-- ==== Sys2Proof/Machine/Servo.lean ====
section
/-! DEFINITION. The actuator loops (05_servo_control.md): position samples, stages, seeks, re-identification, permits,
supervisors, feed-forward and standby takeover. -/

namespace Sys2Proof.Machine

open Sys2Proof

/-! ## Demodulation (R89, R90, R131, R132) -/

/-- The sums and count the amplitudes are normalised by: the bursts since the last head switch, band change or reset, else the
means stored at calibration, else half of the converter's full scale (R89). -/
def State.fullScale (s : State) (a : Fin 4) : Nat × Nat × Nat :=
  let b := (s.act a).batten
  match b.bursts with
  | [] =>
    match b.stored.find? (fun p => p.1 == 16 * s.head a + b.band) with
    | some (_, x, y) => (x, y, 1)
    | none => (2048, 2048, 1)
  | l => (l.foldl (fun n p => n + p.1) 0, l.foldl (fun n p => n + p.2) 0, l.length)

/-- An amplitude over the mean sum / n, as a fraction; over a mean of zero it is a free value, of which the spec states none. -/
def normAmp (amp sum n : Nat) : Nat × Nat :=
  if sum = 0 then ((Config.unscaled amp).1, (Config.unscaled amp).2 + 1) else (amp * n, sum)

/-- Normalised amplitudes over a common denominator: numerators of a and b, and the denominator. -/
def normAmps (ampA ampB sumA sumB n : Nat) : Nat × Nat × Nat :=
  let a := normAmp ampA sumA n
  let b := normAmp ampB sumB n
  (a.1 * b.2, b.1 * a.2, a.2 * b.2)

/-- PES of an in-band sample in Q1.23, nearest (R131): numerators of a and b over den, the width w in 1/16 %, x_cal in 1/256 %. -/
def inBandPes (an bn den w : Nat) (xcal : Int) : Int :=
  let sn := an + bn
  let xNum : Int × Nat :=
    if den ≤ sn then ((w : Int) * (2 * an - sn) * 256, 32 * sn * 256)
    else
      let m : Int := (9 * den * 16 + w * den - 2 * w * sn : Int)
      ((if an < bn then -m else m) * 256, 32 * den * 256)
  let num := xNum.1 - xcal * (xNum.2 / 256 : Nat)
  satQ123 ((2 * num * 8388608 + 100 * xNum.2) / (200 * xNum.2 : Nat))

/-! ## Calibration (R51, R56, R89, R133) -/

/-- The width lies outside 5 % to 8 % of track pitch (R51). -/
def badWidth (c : HeadCal) : Bool := decide (c.width < 80) || decide (128 < c.width)

/-- |x_cal| exceeds (9 - w) / 2 percent in some zone (R133). -/
def offCentre (c : HeadCal) : Bool := (c.xcal.take 64).any (fun x => decide (2304 < 2 * x.natAbs + 16 * c.width))

/-- The calibration of a head that is not lost: its width, x_cal, burst means and index offset are stored; a width or x_cal out of
bounds, or an index offset above 256 rafter cells, marks it failed and loses its surface (R51, R56, R133, R241). -/
def State.calibrateHead (s : State) (c : HeadCal) : State :=
  if s.media.lostSurfaces.contains c.surface.val then s
  else
    let a := surfaceAct c.surface.val
    let h := c.surface.val % 8
    let s1 := s.setReg (Adr.BTN_WIDTH a h) (setBits (setBits 0 Fld.BTN_WIDTH_width c.width) Fld.BTN_WIDTH_failed (b2n (badWidth c)))
    let s2 := (c.xcal.take 64).zipIdx.foldl (fun s p => s.setReg (Adr.SRV_XCAL a (64 * h + p.2)) (BitVec.ofNat 32 (unsigned 16 p.1))) s1
    let s3 := s2.modBatten a (fun b => { b with
      stored := b.stored.filter (fun q => q.1 / 16 != h) ++ c.bursts.map (fun q => (16 * h + q.1, q.2.1, q.2.2))
      offsets := insertKey b.offsets h c.offset })
    let s4 := if badWidth c || offCentre c then s3.actEvent a 0x09 else s3
    if badWidth c || offCentre c || decide (256 < c.offset.natAbs) then s4.surfaceLost c.surface.val else s4

/-- A limit in 1/8 % of track pitch against |PES| (R164): whether |PES| × 800 exceeds it. -/
def pesOver (pes : Int) (lim : Nat) : Bool := decide (lim * 8388608 < pes.natAbs * 800)

/-- Whether |PES| × 800 reaches a limit. -/
def pesAtLeast (pes : Int) (lim : Nat) : Bool := decide (lim * 8388608 ≤ pes.natAbs * 800)

/-- Any invalid window open (R100). -/
def Batten.windowOpen (b : Batten) : Bool := b.winHead != 0 || b.winGain != 0 || b.winFilter != 0

/-- The latest open window: 1 head switch, 2 gain step, 3 filter change; 0 none. -/
def Batten.cause (b : Batten) : Nat :=
  (b.order.find? (fun c => (c == 1 && b.winHead != 0) || (c == 2 && b.winGain != 0) || (c == 3 && b.winFilter != 0))).getD 0

/-- Invalid samples still to come. -/
def Batten.remaining (b : Batten) : Nat := max b.winHead (max b.winGain b.winFilter)

/-- Open an invalid window of cause c and n samples (R100). -/
def State.openWindow (s : State) (a : Fin 4) (c n : Nat) : State :=
  let s1 := s.modBatten a (fun b =>
    let b1 := { b with order := c :: b.order.filter (· != c) }
    if c = 1 then { b1 with winHead := n } else if c = 2 then { b1 with winGain := n } else { b1 with winFilter := n })
  let s2 := s1.countFld (Adr.BTN_INVAL a) Fld.BTN_INVAL_windows
  let b := (s2.act a).batten
  (s2.setFld (Adr.BTN_INVAL a) Fld.BTN_INVAL_remaining b.remaining).setFld (Adr.BTN_POS a) Fld.BTN_POS_cause b.cause

/-- The equaliser's working copy is loaded from the set the map names, at a head switch, a band change and a restart of the function (R82, R98). -/
def State.loadEqualiser (s : State) (a : Fin 4) : State :=
  let i := 16 * s.head a + (s.act a).batten.band
  let w := (s.reg (Adr.EQ_MAP a (i / 4))).toNat / 2 ^ (8 * (i % 4)) % 32
  let l := (List.range 34).map (fun k => s.reg (Adr.EQ_D0 a w k))
  s.modAct a (fun x => { x with equal := l, taps0 := tapsOf l 0, taps1 := tapsOf l 1 })

/-- Enter a zone: its number is shown, and the write-gate lead and lag limits of R78 are judged. -/
def State.enterZone (s : State) (a : Fin 4) (z : Nat) : State :=
  let s1 := s.setFld (Adr.CHN_STATUS a) Fld.CHN_STATUS_zone z
  let c := s1.cellsPerRev a
  let clamped := decide (c * 12 / 1638400 < s1.fld (Adr.CHN_WRCFG a) Fld.CHN_WRCFG_wg_lead)
    || decide (c * 4 / 1638400 < s1.fld (Adr.CHN_WRCFG a) Fld.CHN_WRCFG_wg_lag)
  let s2 := s1.setFlag (Adr.CHN_STATUS a) Fld.CHN_STATUS_wg_clamped clamped
  if clamped then s2.actEvent a 0x0A else s2

/-- Effective write-gate lead and lag in data cells (R78). -/
def State.gateTimes (s : State) (a : Fin 4) : Nat × Nat :=
  let c := s.cellsPerRev a
  (min (s.fld (Adr.CHN_WRCFG a) Fld.CHN_WRCFG_wg_lead) (c * 12 / 1638400),
   min (s.fld (Adr.CHN_WRCFG a) Fld.CHN_WRCFG_wg_lag) (c * 4 / 1638400))

/-- A move to a track (R98): its zone is taken at once when it is the present one, at the next rafter in the same band, and with a
retuned filter, a lost clock and a reloaded equaliser in another band. -/
def State.moveToTrack (s : State) (a : Fin 4) (t : Nat) : State :=
  let s1 := s.setFld (Adr.SRV_TRACK a) Fld.SRV_TRACK_track t
  match zoneOfTrack (s.headZones a) t with
  | none => s1
  | some (z, x) =>
    if z = s.fld (Adr.CHN_STATUS a) Fld.CHN_STATUS_zone ∧ x.band = (s.act a).batten.band then
      s1.modBatten a (fun b => { b with zoneMove := none })
    else if x.band = (s.act a).batten.band then
      s1.modBatten a (fun b => { b with zoneMove := some z, needRafters := max b.needRafters 1, needBoundary := true })
    else
      let s2 := (s1.setClock a 0).modBatten a (fun b =>
        { b with zoneMove := none, band := x.band, bursts := [], needRafters := 2, needValid := true, needBoundary := true })
      ((s2.openWindow a 3 12).loadEqualiser a).enterZone a z

/-! ## Seeks (R147 to R150) -/

/-- What a seek to a target does now. -/
inductive SeekStart where
  | none
  | failed
  | start (k : Seek)
deriving DecidableEq, Repr

/-- The profile of a seek from the present track to a target (R147). -/
def State.seekPlan (s : State) (a : Fin 4) (target : Nat) : SeekStart :=
  let here := s.track a
  let d := if here ≤ target then target - here else here - target
  let ipk := s.fld (Adr.SRV_SEEKI a) Fld.SRV_SEEKI_i_pk % 2 ^ 23
  let kacc := s.fld (Adr.SRV_SEEKK a) Fld.SRV_SEEKK_k_acc
  let vmax := max (s.fld (Adr.SRV_SEEKV a) Fld.SRV_SEEKV_v_max) 1
  if ipk = 0 ∨ kacc = 0 then .failed
  else if d = 0 then .none
  else
    let p := seekTimes d ipk kacc vmax
    .start { start := here, dist := d, neg := decide (target < here), th := p.1, tc := p.2, kacc := kacc }

/-- Enter following with both stages preset from an output (R144, R149). -/
def State.enterFollowing (s : State) (a : Fin 4) (uVcm uMa : Int) : State :=
  let s1 := ((s.setMode a 1).unsettle a).noPermit a
  let s2 := s1.modServo a (fun x =>
    { x with seek := none, reseek := false, preset := some (uVcm, uMa), predicted := 0, feRun := 0, oscSamples := 0
             oscCount := 0, oscSign := 0, wrongTrack := none })
  s2.setFld (Adr.MDI_SURF a) Fld.MDI_SURF_act_state 0

/-- Begin a seek to a target at the next sample: held while the servo function is not running; a seek of no distance keeps a following loop
following, one that cannot start is returned failed and leaves the target of the last seek, and both let a re-identified loop follow (R137,
R147, R148). -/
def State.beginSeek (s : State) (a : Fin 4) (target : Nat) : State :=
  if !s.funcRunning (4 + a) then s.modServo a (fun x => { x with heldSeek := some target })
  else
    let s0 := s.setFld (Adr.SRV_TARGET a) Fld.SRV_TARGET_target target
    match s.seekPlan a target with
    | .start k =>
      let s1 := ((s0.setMode a 2).unsettle a).noPermit a
      s1.modServo a (fun x => { x with seek := some k, heldSeek := none, failedSeek := none, discards := 0, predicted := seekCurrent k 0
                                       firstAfterSwitch := false, wrongTrack := none })
    | .none => if s.mode a = 3 then s0.enterFollowing a 0 0 else s0
    | .failed =>
      let s1 := s.modServo a (fun x => { x with failedSeek := some target })
      if s.mode a = 3 then s1.enterFollowing a 0 0 else s1

/-- A seek request (R147, R148): held during a seek, and during a re-identification, whose seek it then is (log entry 134); failed for
heads that are unloaded. -/
def State.seekRequested (s : State) (a : Fin 4) (target : Nat) : State :=
  if s.mode a = 2 ∨ s.mode a = 3 then s.modServo a (fun x => { x with heldSeek := some target })
  else if s.mode a = 0 then s.modServo a (fun x => { x with failedSeek := some target })
  else s.beginSeek a target

/-- SEEK_REQUEST. -/
def execSeekRequest (a : Fin 4) (track : Nat) (s : State) : Res := .next (s.seekRequested a track)

/-- The seek profile has run its last sample. -/
def Seek.over (k : Seek) : Bool := decide (2 * k.th + k.tc ≤ k.j)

*****

**WORK INSTRUCTION**
Gather each line in the data that holds the string "true".

**TASK ANSWER**
      s1.modBatten a (fun b => { b with zoneMove := some z, needRafters := max b.needRafters 1, needBoundary := true })
        { b with zoneMove := none, band := x.band, bursts := [], needRafters := 2, needValid := true, needBoundary := true })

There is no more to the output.